Podczas poniedziałkowej konferencji zastępca prokuratora generalnego Marek Pasionek poinformował, że prokuratura sformułowała nowe zarzuty wobec rosyjskich kontrolerów i trzeciej osoby przebywającej wówczas w wieży kontroli lotów – przypisano im przestępstwo umyślnego sprowadzenia katastrofy w ruchu powietrznym.
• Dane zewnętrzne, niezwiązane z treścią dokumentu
/-- Error of exactly `v` symbols that has the syndromes, where there is one: position and value of each. -/
def solveErr (s : List Nat) (v : Nat) : Option (List (Nat × Nat)) :=
  let at_ (j : Nat) : Nat := s.getD j 0
  match gfSolve v ((List.range v).map fun j => (List.range v).map fun k => at_ (j + k)) ((List.range v).map fun j => at_ (j + v)) with
  | none => none
  | some l =>
    let isRoot (i : Nat) : Bool :=
      let x := gfPow 2 i
      gfSum (gfPow x v :: l.zipIdx.map fun c => gfMul c.1 (gfPow x c.2)) == 0
    let pos := (List.range 70).filter isRoot
    if pos.length ≠ v then none
    else match gfSolve v ((List.range v).map fun j => pos.map fun i => gfPow (gfPow 2 i) j) ((List.range v).map at_) with
      | none => none
      | some ys =>
        let e := pos.zip ys
        if (List.range 6).all fun j => gfSum (e.map fun x => gfMul x.2 (gfPow (gfPow 2 x.1) j)) == at_ j then some e else none

/-- An error of at most three symbols that explains the syndromes (R267). -/
def explain (s : List Nat) : Option (List (Nat × Nat)) := ((solveErr s 1).or (solveErr s 2)).or (solveErr s 3)

/-! ## What a reader finds (R268, R272) -/

inductive Verdict where
  | clean
  | stored
  | corrected (fix : List (Nat × Nat)) (syndrome : Nat)
  | uncorrectable (syndrome : Nat)
  | parityHit (syndrome : Nat)
deriving DecidableEq, Repr

/-- S₀ to S₅ in bytes 0 to 5. -/
def packBytes (l : List Nat) : Nat := natOf (l.map fun b => BitVec.ofNat 8 b)

def judgeSealed (marked : Bool) (e : UnitErr) : Verdict :=
  let s := (syndromes e).zipWith (· ^^^ ·) (if marked then poisonSyndrome else List.replicate 6 0)
  if s.all (· == 0) then .clean
  else if s = poisonSyndrome then .stored
  else match explain s with
    | some f => .corrected f (packBytes s)
    | none => .uncorrectable (packBytes s)

/-- Parity of bits `i` of `v` with `i` mod 6 = `k`. -/
def parityBit (v k : Nat) : Bool := ((List.range 64).filter fun i => i % 6 == k && v.testBit i).length % 2 == 1

/-- The error of data word `w` and of its six parity bits. -/
def wordErr (e : UnitErr) (w : Nat) : Nat × Nat :=
  let data := gfSum ((e.filter fun x => 6 + 8 * w ≤ x.1 && x.1 < 14 + 8 * w).map fun x => x.2.toNat * 2 ^ (8 * (x.1 - 6 - 8 * w)))
  let check := gfSum ((e.filter fun x => x.1 < 6).map fun x => x.2.toNat * 2 ^ (8 * x.1))
  (data, bitsAt check (6 * w) 6)

/-- Word syndromes of an open unit. -/
def wordSyndromes (marked : Bool) (e : UnitErr) : List Nat :=
  (List.range 8).map fun w =>
    let x := wordErr e w
    let p := (List.range 6).foldl (fun v k => v + (parityBit x.1 k).toNat * 2 ^ k) 0
    p ^^^ x.2 ^^^ (if marked then 0x3F else 0)

def judgeOpen (marked : Bool) (e : UnitErr) : Verdict :=
  let s := wordSyndromes marked e
  if s.all (· == 0) then .clean
  else if s.all (· == 0x3F) then .stored
  else .parityHit (s.zipIdx.foldl (fun v x => v + x.1 * 2 ^ (6 * x.2)) 0)

/-! ## Logs and requests (R279 to R281) -/

/-- Memory layer of layer quadrant `n` (R10), 1 to 24. -/
def layerOf (n : Nat) : Nat := 4 * tierOf (n / 4) + n % 4 + 1

/-- Bank clock domain of a layer quadrant (R425). -/
def bankClk (n : Nat) : Nat := 0x20 + tierOf (n / 4) + 1

/-- Where the next entry of a memory log goes: after the newest, or over the oldest (R280). -/
def M.memLogSlot (m : M) (obj : Nat) : Nat :=
  let count := m.objFld obj 65 6 0
  if count < 64 then count + 1
  else ((List.range 64).foldl (fun (b : Nat × Nat) k =>
    let seq := m.obj obj (k + 1) / 2 ^ 208
    if seq < b.2 then (k + 1, seq) else b) (1, m.obj obj 1 / 2 ^ 208)).1

/-- An entry in the log of a memory layer. -/
def M.logMemory (m : M) (n kind source symbols syndrome addr : Nat) : M :=
  let obj := 0x5200 + layerOf n
  let st := m.stamp
  let m := st.2.2
  let sub := m.memLogSlot obj
  let full := m.objFld obj 65 6 0 == 64
  let lost := full && !m.dev.memLogRead.contains (objKey obj sub)
  let e := st.1 % 2 ^ 48 * 2 ^ 208 + st.2.1 * 2 ^ 176 + bankClk n * 2 ^ 168 + addr % 2 ^ 48 * 2 ^ 112 + syndrome % 2 ^ 48 * 2 ^ 64 +
    source % 256 * 2 ^ 24 + symbols * 2 ^ 16 + kind
  let m := m.setObj obj sub e
  let m := m.setObjFld obj 65 6 0 (min (m.objFld obj 65 6 0 + 1) 64)
  let m := if lost then m.satObj obj 65 22 7 1 else m
  { m with dev := { m.dev with memLogRead := m.dev.memLogRead.filter (· != objKey obj sub) } }

/-- Places of the reload queue that hold requests. -/
def M.reloadPlaces (m : M) : List Nat :=
  let h := m.objFld 0x5060 0x81 6 0
  let t := m.objFld 0x5060 0x81 14 8
  (List.range ((h + 128 - t) % 128)).map fun k => (t + k) % 128

/-- Posts a reload request for a unit, once while it is in the queue; one place stays free, so that a full queue and an empty
one differ (log entry 20). -/
def M.postReload (m : M) (addr source : Nat) : M :=
  let ps := m.reloadPlaces
  if ps.any fun p => fld (m.obj 0x5060 (p + 1)) 79 32 == addr then m
  else if 127 ≤ ps.length then m.satObj 0x5060 0x81 31 16 1
  else
    let q := m.nextSeq
    let h := m.objFld 0x5060 0x81 6 0
    let m := q.2.setObj 0x5060 (h + 1) (q.1 % 2 ^ 48 * 2 ^ 80 + addr % 2 ^ 48 * 2 ^ 32 + source % 256)
    (m.setObjFld 0x5060 0x81 6 0 ((h + 1) % 128)).raise 384

/-! ## Sparing (R282 to R284) -/

/-- Bank row and column of a byte at bank offset `o`. -/
def rowOf (o : Nat) : Nat := o / 8192
def colOf (o : Nat) : Nat := o % 8192 / 8

/-- Spare rows and columns left in a bank (R279). -/
def M.rowsLeft (m : M) (b : Nat) : Nat := m.fuse.minRows - (m.bank b).rowsUsed
def M.colsLeft (m : M) (b : Nat) : Nat := m.fuse.minCols - (m.bank b).colsUsed

/-- First local address of a row, or of a column's first unit, of a bank. -/
def spareAddr (b : Nat) (isRow : Bool) (index : Nat) : Nat :=
  bankByte (b / 8192) (b / 2048 % 4) (b % 2048) (if isRow then 8192 * index else 8 * index / 64 * 64)

/-- A bucket of a bank has filled: a row or column is copied into a spare, or the want of one is logged once. -/
def M.spare (m : M) (b : Nat) (isRow : Bool) (index : Nat) : M :=
  let k := m.bank b
  if k.copy.isSome then m
  else if (if isRow then m.rowsLeft b else m.colsLeft b) = 0 then
    if k.exhausted then m
    else (m.modBank b fun k => { k with exhausted := true }).logMemory (b / 2048) 0x06 5 0 0 (spareAddr b isRow index)
  else m.modBank b fun k => { k with copy := some { isRow, index, slot := if isRow then k.rowsUsed else k.colsUsed } }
Podstawą nowych zarzutów jest m.in. nowa opinia z zakresu fonoskopii, dotycząca wypowiedzi pracowników wieży.

Reklama

- Nie mamy wątpliwości, że intencje prokuratury są polityczne (...) Dzisiejsza konferencja też ma charakter polityczny - ocenił poseł PO Marcin Kierwiński na poniedziałkowej konferencji prasowej. - Chyba dla nikogo nie jest zaskoczeniem, że ta konferencja pojawia się na tydzień przed kolejną rocznicą. Ta konferencja ma na celu polityczne podgrzewanie atmosfery wokół katastrofy smoleńskiej - dodał.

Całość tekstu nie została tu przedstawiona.